Don’t mind me, I’m just looking
16 Jun
I think I’m over trying to scope out boys in coffee shops. I start out wondering what they read (if at all) but quickly move on to shallower topics… like their ability to grow chest hair. My eyes wander from baby faced 20-something’s to guys clearly unaware of how far their silver fox status will take them if they quit being so self-conscious about it. I crack jokes about varying creepy preferences of mine, but lately I’m paying more attention to what kinds of guys it is that I’m looking at.
Turns out, I have less of a set “type” than I thought. I don’t bother checking out dudes with shaved heads, throat tattoos or lobes big enough for me to put four fingers through. (My inner comparison of that last bit to fisting doesn’t escape me.) Looking around, there’s fewer would’s in here than I would have been able to spot a few years ago. Has my taste changed that much or are people getting uglier? I want to believe I am becoming more refined in my choice in men, but the second option is equally as likely.
I watch women a lot too, though I’m pickier and harsher in my judgments of them as they walk by. There’s fat-faced high school girls abound in here, and the low-budget edgy dye jobs are a red flag that I don’t need to go there. (I learned this lesson the hard way about five years ago. Remind me and I’ll tell you guys about it later.)
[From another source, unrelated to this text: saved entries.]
-- ==== Sys2Proof/Laws/Access.lean ====
section
/-! SUPPORT. Laws/Access.lean: what an access that is served in its own tick does (02 R54, R55; 18 R641). -/
namespace Sys2Proof.Machine

/-- An access that nothing defers, holds or refuses is served. -/
theorem access_served (s : State) (m : Master) (w : Bool) (a : Nat) (v : Word) (hOpen : s.mapOpen m = true) (hWin : inWindow a = true)
    (hReach : reaches m a = true) (hHold : s.holds m a = false) (hDef : ∀ c ∈ s.bus.deferred, claimKey c.addr ≠ claimKey a)
    (hBy : s.servedBy (claimKey a) = none ∨ s.servedBy (claimKey a) = some m.code)
    (hHost : w = true → m = .host → s.dev ≠ stSEALED ∧ s.dev ≠ stTHERMAL) (hDbg : w = true → m = .debug → s.dev ≠ stSEALED) :
    s.access m w a v = (s.served (claimKey a) m).serveBy State.readAt State.writeAt ⟨m, w, a, v, s.now⟩ := by
  have h3 : (w && ((m == .host && (s.dev == stSEALED || s.dev == stTHERMAL)) || (m == .debug && s.dev == stSEALED))) = false := by
    cases w
    · rfl
    · cases m <;> simp_all
  have h4 : (s.bus.deferred.any (claimKey ·.addr == claimKey a) || (s.servedBy (claimKey a)).any (· != m.code)) = false := by
    rw [Bool.or_eq_false_iff]
    refine ⟨?_, ?_⟩
    · rw [List.any_eq_false]; intro c hc; simpa using hDef c hc
    · rcases hBy with h | h <;> simp [h]
  have h5 : s.claim ⟨m, w, a, v, s.now⟩ = s.serve ⟨m, w, a, v, s.now⟩ := by
    unfold State.claim; simp only [hHold, h4, Bool.false_eq_true, if_false]
  unfold State.access
  simp only [hOpen, hWin, hReach, h3, h5, Bool.not_true, Bool.and_false, Bool.or_self, Bool.false_eq_true, if_false]
  rfl

/-- A claim that no READ, WRITE or MODIFY command waits for answers none. -/
theorem answered_eq (s : State) (c : Claim) (v : Word) (h : ∀ x ∈ s.host.accs, x.wait ≠ some c) : s.answered c v = s := by
  unfold State.answered
  have : ∀ l : List HostAcc, (∀ x ∈ l, x.wait ≠ some c) →
      l.map (fun x => if x.wait = some c then { x with i := x.i + 1, vals := x.vals ++ [v], wait := none } else x) = l := by
    intro l hl
    conv_rhs => rw [← List.map_id l]
    exact List.map_congr_left fun x hx => by simp [hl x hx]
  simp only [this _ h]

theorem modifies_eq (s : State) (c : Claim) (old : Word) (f : State → Master → Nat → Word → State)
    (h : ∀ x ∈ s.host.accs, x.wait ≠ some c) : s.modifies c old f = s := by
  unfold State.modifies
  have : (s.host.accs.filter fun x => decide (x.wait = some c) && x.cmd.opc == 3) = [] := by
    rw [List.filter_eq_nil_iff]; intro x hx; simp [h x hx]
  rw [this]; rfl

/-- A write of a register outside the engine memories and the Log memory, that is no 64-bit quantity, goes to its block. -/
theorem writeAt_block (s : State) (m : Master) (a : Nat) (v : Word) (h4 : a / 4 * 4 = a) (hV : isVdm a = false) (hS : isSdm a = false)
    (hL : isLogMem a = false) (hA : s.analogServes a = true) (hW : isWideWrite a = false) (hW' : isWideWrite (a - 4) = false) :
    s.writeAt m a v = s.blockWrite m a v := by
  unfold State.writeAt State.wideWrite
  simp [h4, hV, hS, hL, hA, hW, hW']

end Sys2Proof.Machine
end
A girl just walked in the front door–she bears slight resemblance to a coke-y Lohan. I’m feeling it until the guy two steps behind her makes jealous eye contact, so I go back to pretending to read something really interesting on my laptop’s screen. My sexual preference has always been fairly fluid, but I suspect I’m years past wanting to actively sleep with women… thinking about, however, it is a different story.
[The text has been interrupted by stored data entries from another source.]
/-! ### VCMP and VETM -/

/-- The second operand of VCMP (Table 6). -/
theorem cmpB_eq (s : State) (sc : Bool) (vb sx n : Nat) :
    s.cmpB sc vb sx n = if sc then ((s.sReg sx).extractLsb' 0 16).toInt else s.vS vb n := by
  unfold State.cmpB signedOf
  congr 2
  apply BitVec.eq_of_toNat_eq
  simp

/-- The value of VETM (Table 7). -/
theorem etmOf_eq (a : Int) (p : Nat) (wrap : Bool) :
    etmOf a p wrap = if 0 ≤ a then roundShift (a * p) 15 else if wrap then p + roundShift (a * p) 15 else 0 := by
  unfold etmOf q15
  by_cases h : a < 0
  · rw [if_pos h, if_neg (not_le.mpr h)]
  · rw [if_neg h, if_pos (not_lt.mp h)]

/-! ### The functions, read in the state before their free values are drawn -/

/-- A V-slot instruction that draws `d` free values issues the write-back that `vIssue` pushes after them. -/
theorem issuesFree_of_push {d : Nat} {i : Instr} {s : State} {w : Wb} {P : State → Wb → Prop} (h : exec i s = .next (settle s (s.issueV i)))
    (hw : s.newWord.vIssue i = ({ s.newWord with free := s.newWord.free + d } : State).push w) (hp : P s.newWord w) : IssuesFree d i s P :=
  ⟨w, by rw [h, State.issueV, hw]; rfl, hp⟩

/-- VRECIP's exact result in lane `n` (Table 7): the largest value for 0, otherwise a free value near the reciprocal. -/
def State.recipCode (s : State) (va l n : Nat) : Int := if s.vS va n == 0 then 0x7FFF else s.recipLane s.free va l n

theorem recipCode_of_zero {s : State} {va n : Nat} (h : s.vS va n = 0) (l : Nat) : s.recipCode va l n = 32767 := if_pos (beq_iff_eq.mpr h)

/-- The reciprocal of a lane is within 2 of the exact one (R154). -/
theorem recipCode_bound {s : State} {va n : Nat} (h : s.vS va n ≠ 0) (l : Nat) :
    |(s.recipCode va l n : Rat) - (2 ^ (30 - l) : Rat) / s.vS va n| ≤ 2 := by
  rw [State.recipCode, if_neg (mt beq_iff_eq.mp h)]
  exact abs_within_recip_sub_le (tol := 2) (by decide) ..

/-- What VRECIP issues. -/
theorem fxVrecip_eq (s : State) (vd va l k : Nat) : s.fxVrecip vd va l k = ({ s with free := s.free + 64 } : State).push
    { wb 6 [.vec vd (s.kReg k) (perLane fun n => sat16 (s.recipCode va l n))] with
      flags := [s.inK k fun n => !(s.vS va n == 0) && !fitsS 16 (s.recipCode va l n), 0, s.inK k fun n => s.vS va n == 0] } := rfl

/-- VSQRT's result in lane `n` when the lane is not negative. -/
def State.rootCode (s : State) (va n : Nat) : Int := nearRoot ((s.vS va n).toNat * 2 ^ 15) 0x7FFF (freeLane s.free n)

/-- The root of a lane is within 1 of the exact one, or the largest value (R154). -/
theorem rootCode_bounds {s : State} {va n : Nat} (h : 0 ≤ s.vS va n) : s.rootCode va n ≤ 32767 ∧ -1 ≤ s.rootCode va n ∧
    (s.rootCode va n ≤ 1 ∨ (s.rootCode va n - 1) ^ 2 ≤ s.vS va n * 32768) ∧
      (s.vS va n * 32768 ≤ (s.rootCode va n + 1) ^ 2 ∨ s.rootCode va n = 32767) := by
  have hlt : s.vS va n < 2 ^ 15 := BitVec.toInt_lt
  have hx : (((s.vS va n).toNat * 2 ^ 15 : Nat) : Int) = s.vS va n * 32768 := by omega
  have hb := nearRoot_bounds (x := (s.vS va n).toNat * 2 ^ 15) (top := 0x7FFF) (by omega) (freeLane s.free n)
  rwa [hx] at hb

/-- What VSQRT issues. -/
theorem fxVsqrt_eq (s : State) (vd va k : Nat) : s.fxVsqrt vd va k = ({ s with free := s.free + 64 } : State).push
    (wbSat 6 [.vec vd (s.kReg k) (perLane fun n => if decide (s.vS va n < 0) then 0 else BitVec.ofInt 16 (s.rootCode va n))]
      (s.inK k fun n => decide (s.vS va n < 0))) := rfl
That’s precisely one ‘would’ in four hours of people watching, by the way. I know it’s not that I’m not interested in looking, but everything I’ve been looking at hasn’t been all that interesting. Well, maybe interesting to the kinds of girls I mentioned in my last paragraph but not to me.
Trust me, I’ve been evaluating my options. The rockabillies are too chubby, the punk rock boys too thin. The older dudes are in no way comparable to foxes, the younger dudes could use a bath and a box of Nicorette. All those formerly delicious bros are packing beer guts and hipster boys have no visible package in their skinny jeans.
Picky, picky, picky. It’s not like this was intentional, but I suspect my sex drive is on sabbatical for a while. I’m not bothered by the idea at all, but it’d be nice to see someone worth making eyes at on occasion.
Then again, between work, websites and my anal-retentive work out schedule I don’t have much time to ‘entertain’. Unless by ‘entertain’ we mean spending hours writing by myself in coffee shops where I stare at (ugly) boys.
For the record, I will probably never stop having enough time for that.